Le pastoralisme est important dans chacun de ces pays, mais l’échelle et la dynamique des conflits impliquant des éleveurs sont différentes d’un pays à l’autre. Les politiques étatiques et les pratiques locales envers les éleveurs varient
Tout en relevant les défis spécifiques du pastoralisme dans chaque pays, l’étude souligne la nécessité de prioriser les solutions durables et inclusives pour les agriculteurs ainsi que pour les éleveurs. Ces solutions ont une dimension à la fois nationale et régionale.

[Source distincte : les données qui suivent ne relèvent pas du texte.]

-- ==== Sys2Proof/Machine/Counters.lean ====
section
/-! DEFINITION. Counters.lean: reading counters, violation records and resource usage (R38, R72, R85, R498, R502 to R507). -/

namespace Sys2Proof.Machine
open Sys2Proof

/-! Which counters a channel may read (R507) -/

/-- BLOCK, LINK, FIRST, COUNT and CLEAR of COUNTER_READ and COUNTER_SNAPSHOT. -/
structure CtrArgs where
  block : Nat
  link : Nat
  first : Nat
  count : Nat
  clear : Bool
deriving DecidableEq, Repr

/-- The fields of the command. -/
def ctrArgs (p : Packet) : CtrArgs := ⟨p.f 0 0 8, p.f 0 8 4, p.w 1, p.w 2, p.b 0 16⟩

/-- Blocks that have counters. -/
def ctrBlock (b : Nat) : Bool := b ≤ 0x0D || b == 0x0F || b == 0x10

/-- Indices of a host in a block, from the first up to and without the last; none but HLINK's own are a tenant's. (DEDUCED, log 21) -/
def ctrRange (c : Chan) (a : CtrArgs) : Option (Nat × Nat) :=
  match c with
  | .owner => some (0, 2 ^ 33)
  | .ring ⟨h, none⟩ =>
    match a.block with
    | 0x01 => if a.link = h.val then some (0, 2 ^ 33) else none
    | 0x06 => some (0x200 + 8 * h.val, 0x200 + 8 * h.val + 5)
    | 0x08 => some (32 * h.val, 32 * h.val + 32)
    | 0x09 => some (32 * h.val, 32 * h.val + 32)
    | 0x0A => some (32 * h.val, 32 * h.val + 10)
    | 0x0D => some (0x200 + 8 * h.val, 0x200 + 8 * h.val + 6)
    | _ => none
  | .ring ⟨h, some v⟩ => if a.block = 1 ∧ a.link = h.val then some (16 * (3 + v.val), 16 * (4 + v.val)) else none

/-- Some index of the range lies outside those the channel may read. (DEDUCED, log 21) -/
def ctrForbidden (c : Chan) (a : CtrArgs) : Bool :=
  match ctrRange c a with
  | none => true
  | some (lo, hi) => a.first < lo || hi < a.first + max a.count 1

/-- A value out of range or a reserved bit. (DEDUCED, log 21) -/
def ctrBad (p : Packet) : Bool :=
  let a := ctrArgs p
  !ctrBlock a.block || (a.block == 1 && 7 < a.link) || (a.block != 1 && a.link != 0) || a.count == 0 || 504 < a.count
    || p.f 0 12 4 != 0 || p.f 0 17 15 != 0 || p.w 3 != 0

/-! Values -/

/-- A counter as it is read; THERMTRIPS sits in the protected store (R498). -/
def readCounter (s : State) (block link i : Nat) : Nat :=
  if 2 ^ 28 ≤ i then 0 else if block = 0 ∧ i = 7 then s.nv.thermTrips else counter s block link i

/-- The words of a range of counters. -/
def ctrWords (s : State) (block link first count : Nat) : List Nat := (upFrom first count).flatMap fun i => words64 (readCounter s block link i)

/-- A counter set to 0. -/
def clearCounter (block link i : Nat) (s : State) : State :=
  if 2 ^ 28 ≤ i then s
  else if block = 0 ∧ i = 7 then modNv (fun v => { v with thermTrips := 0 }) s else setCounter block link i 0 s

/-- CLEAR zeroes each counter read. -/
def clearCounters (block link first count : Nat) (s : State) : State := (upFrom first count).foldl (fun s i => clearCounter block link i s) s

/-- COUNTER_READ. -/
def counterReadDef : CmdDef where
  opcode := 0x0C00
  owner := true
  host := true
  tenant := true
  gate := .counter
  longResult := true
  len := fun n => n == 2
  checks := fun _ p _ => [(ctrForbidden p.chan (ctrArgs p), .notPermitted), (ctrBad p, .badParam)]
  act := fun _ p s =>
    let a := ctrArgs p
    let ws := ctrWords s a.block a.link a.first a.count
    { state := if a.clear then clearCounters a.block a.link a.first a.count s else s, long := some ws }

/-- COUNTER_SNAPSHOT: held until its boundary. -/
def counterSnapshotDef : CmdDef where
  opcode := 0x0C01
  owner := true
  host := true
  tenant := true
  gate := .counter
  longResult := true
  bindable := true
  len := fun n => n == 2
  checks := fun _ p s => [(ctrForbidden p.chan (ctrArgs p), .notPermitted), (ctrBad p, .badParam), (opLimitReached p s, .noResource)]
  act := fun _ p s =>
    let a := ctrArgs p
    if !p.owner && p.resultLen.toNat < 8 * a.count then { state := s, status := .badLength, result := [8 * a.count] }
    else
      let e := if p.bound then p.epochBind.toNat else s.epochs.epoch + 1
      startOp 0x0C01 p (.snapshot a.block a.link a.first a.count a.clear (if p.bound then some e else none)) 0 e s

/-- A snapshot is taken: the long result is written before OP_DONE; the owner's follows its OP_DONE. (DEDUCED, log 20) -/
def takeSnapshot (o : LongOp) (block link first count : Nat) (clear : Bool) (s : State) : State :=
  let ws := ctrWords s block link first count
  let s1 := if clear then clearCounters block link first count s else s
  match o.chan with
  | .owner => emit (.opLong o.handle ws) (opDone o .ok [] s1)
  | .ring c => opDone o .ok [] (emit (.hostWrite c.link c.fn o.resultAddr (wordsToBytes ws)) s1)

/-! RESOURCE_USAGE (R72) -/

/-- The functions an object's figures cover. -/
def usageFns (o : Obj) : Option (HostId × (Fn → Bool)) :=
  match o with
  | .device => none
  | .host h => some (h, fun _ => true)
  | .func h f => some (h, fun g => g == f)

/-- What is in use: free hods by pool for the device, and for a host or function its hods, reserve, queues, connections, key slots, key pages and cache segments. -/
def usageOf (o : Obj) (s : State) : List Nat :=
  match usageFns o with
  | none => (upFrom 0 6).map (freeIn s)
  | some (h, fs) =>
    let units := match o with
      | .func _ (.vf v) => vfUnits s h v.val
      | _ => hostUnits s h
    let whole := o.isHost
    [units, if whole then reserveHeld s h else 0, Tbl.countIf s.queues fun k _ => hitKey h fs (k / 65536), connsIn h fs s, slotsIn h fs s,
      Tbl.countIf s.crypt.pages (fun _ p => p.slot.owner.any (hitKey h fs)), if whole then segsOfHost s h.val else 0]

/-- RESOURCE_USAGE. (DEDUCED, log 19) -/
def resourceUsageDef : CmdDef where
  opcode := 0x0205
  owner := true
  host := true
  tenant := true
  gate := .counter
  longResult := true
  len := fun n => n == 1
  act := fun o p s => replyLong ((Config.usageResult [p.w 0, p.w 1] (usageOf o s)).map (· % 2 ^ 32)) s

/-! VIOLATION_READ (R504) -/

/-- A violation record, sixteen words. -/
def violationWords (v : Violation) : List Nat :=
  [v.kind % 256 + v.block % 256 * 256 + v.target % 65536 * 65536, v.seq] ++ words64 v.epoch ++ words64 v.dtime ++ (v.detail ++ List.replicate 10 0).take 10

/-- The record may be shown on a channel: a host sees those of its own functions since its last attach. -/
def violationShown (s : State) (c : Chan) (v : Violation) : Bool :=
  match c with
  | .owner => true
  | .ring ⟨h, _⟩ => targetLink v.target == some h && v.target / 0x4000 != 1
      && (v.seq + 2 ^ 32 - (link s h).violationsFrom % 2 ^ 32) % 2 ^ 32 < 2 ^ 31

/-- A SEQ at or after another, as the log holds them: counted from the oldest. -/
def seqAfter (oldest first seq : Nat) : Bool := (first + 2 ^ 32 - oldest) % 2 ^ 32 ≤ (seq + 2 ^ 32 - oldest) % 2 ^ 32 || 2 ^ 31 ≤ (first + 2 ^ 32 - oldest) % 2 ^ 32

/-- VIOLATION_READ. -/
def violationReadDef : CmdDef where
  opcode := 0x0C03
  owner := true
  host := true
  longResult := true
  len := fun n => n == 1
  checks := fun _ p _ => [(p.f 1 0 6 == 0 || p.f 1 6 26 != 0, .badParam)]
  act := fun _ p s =>
    let next := s.violations.seq % 2 ^ 32
    let oldest := (s.violations.log.head?.map fun v => v.seq).getD next
    let vs := (s.violations.log.filter fun v => violationShown s p.chan v && seqAfter oldest (p.w 0) v.seq).take (p.f 1 0 6)
    replyLong ([oldest, next, vs.length, 0] ++ vs.flatMap violationWords) s

/-- COUNTER_READ. -/
def execCounterRead (p : Packet) (s : State) : Host.Outcome State Fault Refusal := .next (runCmd counterReadDef (.counterRead p) p s)
/-- COUNTER_SNAPSHOT. -/
def execCounterSnapshot (p : Packet) (s : State) : Host.Outcome State Fault Refusal := .next (runCmd counterSnapshotDef (.counterSnapshot p) p s)
/-- RESOURCE_USAGE. -/
def execResourceUsage (p : Packet) (s : State) : Host.Outcome State Fault Refusal := .next (runCmd resourceUsageDef (.resourceUsage p) p s)
/-- VIOLATION_READ. -/
def execViolationRead (p : Packet) (s : State) : Host.Outcome State Fault Refusal := .next (runCmd violationReadDef (.violationRead p) p s)

/-- KEY_ALARM_SOURCE (R355): sources 1 to 9; one that is present already is no new detection, but 5, 7 and 9 are events. -/
def execKeyAlarmSource (code : Byte) (slot : BitVec 17) (s : State) : Host.Outcome State Fault Refusal :=
  let c := code.toNat
  .next (if !s.glb.powered || c = 0 || 9 < c || (bitAt s.crypt.present (c - 1) && [1, 2, 3, 4].contains c) then s else alarmSource c slot.toNat s)

end Sys2Proof.Machine
end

Recommandations pour le Burkina Faso
- Sensibiliser les populations aux textes juridiques régissant les terres, notamment les terres pastorales et la transhumance ;
- Encourager les systèmes de rotation d’utilisation des terres entre les agriculteurs et les éleveurs – rotation des terres saisonnière ou annuelle ;
- Investir davantage dans le secteur de l’élevage et de l’agriculture et réduire le nombre de troupeaux en déplacement vers le sud vers les États côtiers de l’Afrique de l’Ouest ;
- Protéger et préserver la végétation locale et les écologies des sols ;
- Protéger et maintenir les zones pastorales existantes ;
- Investir dans l’éducation rurale pour tous les enfants, en ciblant en particulier les éleveurs notamment dans le nord du Burkina Faso. Cela aiderait les éleveurs et les agriculteurs à diversifier leurs moyens de subsistance et à s’engager politiquement davantage;
- Promouvoir des mécanismes communautaires de résolution des conflits et soutenir la participation des femmes et des jeunes.
Recommandations pour la Guinée
- Soutenir davantage le Ministère de l’Élevage et améliorer les systèmes de production de l’élevage et la protection des écosystèmes du pastoralisme, notamment en démarquant les itinéraires de transhumance;
- Renforcer les services essentiels aux éleveurs et aux agriculteurs avec des investissements dans l’infrastructure en eau, les services vétérinaires et les itinéraires de transhumance;
- Apporter un soutien technique et financier aux activités des femmes comme les coopératives de production laitière, les mini-laiteries;
- Soutenir et renforcer les dialogues inclusifs et les structures de prévention et de résolution des conflits là où des différends surviennent le plus souvent – notamment en Guinée maritime et en Guinée forestière.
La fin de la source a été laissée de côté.